The future of a California bill that would allow higher-density zoning in residential areas has stalled amid the state’s efforts to address its affordability and inventory issues, according to the California Globe.
SB 50 would allow larger and denser housing near transit and in residential areas. Approval would limit the ability of local governments to reject housing that met standards set forth by the state.
Sen Anthony Portantini, the Chairman of the Senate Appropriations Committee came out against SB 50 earlier this year. He said the measure would have trumped zoning rules that are “exclusively under the control” of cities and counties.
The measure will not be eligible for another vote until 2020.
In its efforts to alleviate rising home prices and inventory, California lawmakers passed several bills recently, chipping away at single-family zoning, making it easier for homeowners to convert garages into residential spaces and build freestanding homes.
A report by the Los Angeles Times says that California Gov. Gavin Newsom signed multiple bills into law this week that allowing property owners to build a backyard home of at least 800-square-feet. The bill would also allow homeowners to convert a garage, office, or spare room into living quarters. The new legislation would allow for three homes on land previously zoned for single-family.
“We’re on the precipice of single-family zoning functionally not existing,” said Ben Metcalf, former Director of the state’s Department of Housing and Community Development.
U.S. Census Data found that nearly two-thirds of California residences are single-family homes, according to the Los Angeles Times. University of California-Berkeley's Terner Center for Housing Innovation revealed that between half and three-quarters of the developable land in most of the state is zoned for single-family housing.

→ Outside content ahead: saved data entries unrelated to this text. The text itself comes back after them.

namespace Sys2Proof.Machine

/-! ### Pages -/

abbrev pgTop : Pg := ⟨.top, 0⟩
abbrev pgClk : Pg := ⟨.clk, 0⟩
abbrev pgTime : Pg := ⟨.time, 0⟩
abbrev pgMon : Pg := ⟨.mon, 0⟩
abbrev pgTmr : Pg := ⟨.tmr, 0⟩
abbrev pgPwr : Pg := ⟨.pwr, 0⟩
abbrev pgFlash : Pg := ⟨.flash, 0⟩
abbrev pgSec : Pg := ⟨.sec, 0⟩
abbrev pgBank (n : Nat) : Pg := ⟨.bank, n⟩
abbrev pgCal : Pg := ⟨.cal, 0⟩
abbrev pgTu (n : Nat) : Pg := ⟨.tu, n⟩
abbrev pgTcomb : Pg := ⟨.tcomb, 0⟩
abbrev pgText : Pg := ⟨.text, 0⟩
abbrev pgTdc (n : Nat) : Pg := ⟨.tdc, n⟩
abbrev pgHist : Pg := ⟨.hist, 0⟩
abbrev pgAcc : Pg := ⟨.acc, 0⟩
abbrev pgDen : Pg := ⟨.den, 0⟩
abbrev pgDiff : Pg := ⟨.diff, 0⟩
abbrev pgSt (n : Nat) : Pg := ⟨.st, n⟩
abbrev pgSq (n : Nat) : Pg := ⟨.sq, n⟩
abbrev pgMc (n : Nat) : Pg := ⟨.mc, n⟩
abbrev pgArb : Pg := ⟨.arb, 0⟩
abbrev pgPcie : Pg := ⟨.pcie, 0⟩
abbrev pgEnet (n : Nat) : Pg := ⟨.enet, n⟩
abbrev pgRdma : Pg := ⟨.rdma, 0⟩
abbrev pgFlink : Pg := ⟨.flink, 0⟩
abbrev pgFport (n : Nat) : Pg := ⟨.fport, n⟩
abbrev pgDisp : Pg := ⟨.disp, 0⟩
abbrev pgRing (n : Nat) : Pg := ⟨.ring, n⟩
abbrev pgQpc (n : Nat) : Pg := ⟨.qpc, n⟩
abbrev pgShell (n : Nat) : Pg := ⟨.shell, n⟩
abbrev pgWin (n : Nat) : Pg := ⟨.win, n⟩
abbrev pgRoute (n : Nat) : Pg := ⟨.route, n⟩
abbrev pgMsix (n : Nat) : Pg := ⟨.msix, n⟩

/-! ### Fields -/

/-- The value of entry i of a field: its shadow where the field is RWS (R49). -/
def State.geti (s : State) (p : Pg) (r : Row) (i : Nat) : Nat := bits (s.cell (r.addr p i)).toNat r.hi r.lo

/-- The value of a field. -/
def State.get (s : State) (p : Pg) (r : Row) : Nat := s.geti p r 0

/-- The live value of entry i of a RWS field (R52). -/
def State.livei (s : State) (p : Pg) (r : Row) (i : Nat) : Nat := bits (s.cell (r.addr p i + 0x800)).toNat r.hi r.lo

/-- The live value of a RWS field (R52). -/
def State.live (s : State) (p : Pg) (r : Row) : Nat := s.livei p r 0

/-- A 64-bit register of two rows. -/
def State.get64 (s : State) (p : Pg) (lo hi : Row) : Nat := s.get p lo + s.get p hi * 2 ^ 32

/-- Entry i of a field takes a value. -/
def Prog.seti (p : Pg) (r : Row) (i v : Nat) : Prog := .one (.fld (r.addr p i) r.hi r.lo v)

/-- A field takes a value. -/
def Prog.set (p : Pg) (r : Row) (v : Nat) : Prog := .seti p r 0 v

/-- Entry i of the live copy of a RWS field takes a value. -/
def Prog.setLivei (p : Pg) (r : Row) (i v : Nat) : Prog := .one (.fld (r.addr p i + 0x800) r.hi r.lo v)

/-- The greatest value of a field. -/
def Row.max (r : Row) : Nat := 2 ^ (r.hi + 1 - r.lo) - 1

/-- Entry i of a counter advances by n, saturating at its maximum (R56, R57). -/
def Prog.addi (p : Pg) (r : Row) (i n : Nat) : Prog := .ask fun s => .seti p r i (min r.max (s.geti p r i + n))

/-- A counter advances by one, saturating. -/
def Prog.inc (p : Pg) (r : Row) : Prog := .addi p r 0 1

/-- A counter advances by n, saturating. -/
def Prog.add (p : Pg) (r : Row) (n : Nat) : Prog := .addi p r 0 n

/-- A two-word register takes a value. -/
def Prog.set64 (p : Pg) (lo hi : Row) (v : Nat) : Prog :=
  .all [.set p lo (v % 2 ^ 32), .set p hi (v / 2 ^ 32)]

/-- A two-word counter advances by n, saturating at 64 bits. -/
def Prog.add64 (p : Pg) (lo hi : Row) (n : Nat) : Prog :=
  .ask fun s => .set64 p lo hi (min (2 ^ 64 - 1) (s.get64 p lo hi + n))

/-- One bit of a field is set or cleared. -/
def Prog.setBit (p : Pg) (r : Row) (k : Nat) (v : Bool) : Prog :=
  .one (.fld (r.addr p 0) (r.lo + k) (r.lo + k) (b2n v))

/-! ### The common header (R44) -/

/-- BLK_CTRL.EN of a page. -/
def State.en (s : State) (p : Pg) : Bool := (s.cell (p.base + 0x00C)).toNat.testBit 0

/-- BLK_CTRL.FREEZE of a page. -/
def State.frozen (s : State) (p : Pg) : Bool := (s.cell (p.base + 0x00C)).toNat.testBit 8

/-- BLK_STAT.RESET_BUSY of a page. -/
def State.busy (s : State) (p : Pg) : Bool := (s.cell (p.base + 0x010)).toNat.testBit 1

/-- BLK_STAT.COMMIT_PEND of a page. -/
def State.commitPend (s : State) (p : Pg) : Bool := (s.cell (p.base + 0x010)).toNat.testBit 4

/-- EVT_RAW, EVT_EN and the ERR_INFO word of a page. -/
def State.evtRaw (s : State) (p : Pg) : Nat := (s.cell (p.base + 0x014)).toNat
def State.evtEn (s : State) (p : Pg) : Nat := (s.cell (p.base + 0x018)).toNat
def State.errInfo (s : State) (p : Pg) : Nat := (s.cell (p.base + 0x028)).toNat

/-! ### Q-time (R10, R246) -/

/-- The present Q-time, 96 bits in units of 2^-48 s: the counter without its 32 lower bits (R246). -/
def State.now (s : State) : Nat := s.time.q / 2 ^ 32

/-- The three words of a Q-time in the layout of TOP.OPEN_AT (Table 6-8). -/
def qWord (q : Nat) : Nat → Nat
  | 0 => (q / 2 ^ 48) % 2 ^ 32
  | 1 => (q / 2 ^ 80) % 2 ^ 16 + (q % 2 ^ 16) * 2 ^ 16
  | _ => (q / 2 ^ 16) % 2 ^ 32

/-- The Q-time whose OPEN_AT words are given. -/
def qOfWords (w0 w1 w2 : Nat) : Nat :=
  (w0 + (w1 % 2 ^ 16) * 2 ^ 32) * 2 ^ 48 + (w1 / 2 ^ 16) + w2 * 2 ^ 16

/-- The twelve bytes of a Q-time in husk order: seconds then fraction (Table 8-1). -/
def qBytes (q : Nat) : List Byte := leBytes 6 ((q / 2 ^ 48) % 2 ^ 48) ++ leBytes 6 (q % 2 ^ 48)

/-- A three-word Q-time register takes a value. -/
def Prog.setQ (p : Pg) (r : Row) (q : Nat) : Prog :=
  .all [.seti p r 0 (qWord q 0), .seti p r 1 (qWord q 1), .seti p r 2 (qWord q 2)]

/-- Microseconds, milliseconds and nanoseconds in units of 2^-48 s, rounded half away from zero. -/
def usQ (n : Nat) : Nat := (2 * n * 2 ^ 48 + 1000000) / 2000000
def msQ (n : Nat) : Nat := (2 * n * 2 ^ 48 + 1000) / 2000
def nsQ (n : Nat) : Nat := (2 * n * 2 ^ 48 + 1000000000) / 2000000000
def secQ (n : Nat) : Nat := n * 2 ^ 48

/-- Round half away from zero (R7 style): a / b for b positive. -/
def divAway (a : Int) (b : Nat) : Int :=
  if 0 ≤ a then (2 * a + b) / (2 * (b : Int)) else -((2 * (-a) + b) / (2 * (b : Int)))

/-! ### Power state and functions (spec/17, spec/16) -/

/-- PWR.STATE: 0 DORMANT, 1 STANDBY, 2 READY, 3 ACQUIRE (Table 17-9). -/
def State.pstate (s : State) : Nat := s.get pgPwr R.PWR_STATE

/-- Whether the core domain is on, in which its pins act (R27, R525): above DORMANT, and on the way out of it. -/
def State.coreOn (s : State) : Bool := decide (s.pstate ≠ 0) || s.get pgPwr R.PWR_TRANSIT = 1

/-- FRAME_STAT.STATE: 0 IDLE, 1 ARMED, 2 OPEN, 3 DRAINING, 4 CLEARING (R181). -/
def State.fstate (s : State) : Nat := s.get pgTop R.TOP_STATE

/-- The shell that stands for the supervisor (R441). -/
def supervisor : Nat := 0xFFF

/-- The owner in force recorded at an OWNER or SHELL_OWNER register (R442). -/
def State.owner (s : State) (a : Nat) : Nat := Tab.get s.sec.owners supervisor a

/-- Where a page's owner is recorded (Table 16-1). -/
def Pg.ownReg (p : Pg) : Nat :=
  match p.kind with
  | .ring => p.base + 0x00C
  | .qpc => p.base + 0x03C
  | _ => p.base + 0x02C

/-- Whether the page's SHELL_OWNER or OWNER is writable (R48, R442). -/
def Kind.ownable : Kind → Bool
  | .st | .tu | .tdc | .disp | .ring | .qpc => true
  | _ => false

/-- Whether a shell is open; the supervisor always is (R441). -/
def State.shellOpen (s : State) (n : Nat) : Bool := n = supervisor || s.get (pgShell n) R.SHELL_OPEN = 1

/-- The function a shell is bound to (R443). -/
def State.shellFunc (s : State) (n : Nat) : Nat := if n = supervisor then 0 else s.get (pgShell n) R.SHELL_FUNC

/-- A shell's command rights (R444). -/
def State.rights (s : State) (n : Nat) : Nat := if n = supervisor then 0x1FFF else s.get (pgShell n) R.SHELL_RIGHTS

/-- The owner in force of a page. -/
def State.pgOwner (s : State) (p : Pg) : Nat := if p.kind.ownable then s.owner p.ownReg else supervisor

/-- Start of the region of HBM reserved for the device (R25). -/
def hbmReserved : Nat := 0x7F0000000

/-- The HBM address of a LOCAL access of a shell, when every byte lies in one valid window of its range with the right the access
needs (R447); for the supervisor the offset is the address, below the reserved region. -/
def State.resolve (s : State) (shell off len : Nat) (write : Bool) : Option Nat :=
  if shell = supervisor then
    (if off + len ≤ hbmReserved && !(write && s.sec.placed.any (fun e => decide (e.2.1 < off + len) && decide (off < e.2.1 + e.2.2)))
     then some off else none)
  else
    let first := s.get (pgShell shell) R.SHELL_WIN_FIRST
    let count := s.get (pgShell shell) R.SHELL_WIN_COUNT
    match (s.sec.wins.filter (fun e => decide (first ≤ e.1) && decide (e.1 < first + count))).find? (fun e =>
        decide (e.2.size ≠ 0) && decide (e.2.off ≤ off) && decide (off + len ≤ e.2.off + e.2.size) &&
        (if write then e.2.wr else e.2.rd)) with
    | some e => some (e.2.base + off - e.2.off)
    | none => none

Silicon Valley is doing its part in recent weeks, as companies like Google, Facebook, Microsoft, and Apple have announced plans to fund affordable housing initiatives.
Apple released the most recent plan, pledging to invest $2.5 billion to address California’s affordability crisis.
“Before the world knew the name Silicon Valley, and long before we carried technology in our pockets, Apple called this region home, and we feel a profound civic responsibility to ensure it remains a vibrant place where people can live, have a family and contribute to the community,” said Tim Cook, Apple’s CEO. “Affordable housing means stability and dignity, opportunity and pride. When these things fall out of reach for too many, we know the course we are on is unsustainable, and Apple is committed to being part of the solution.”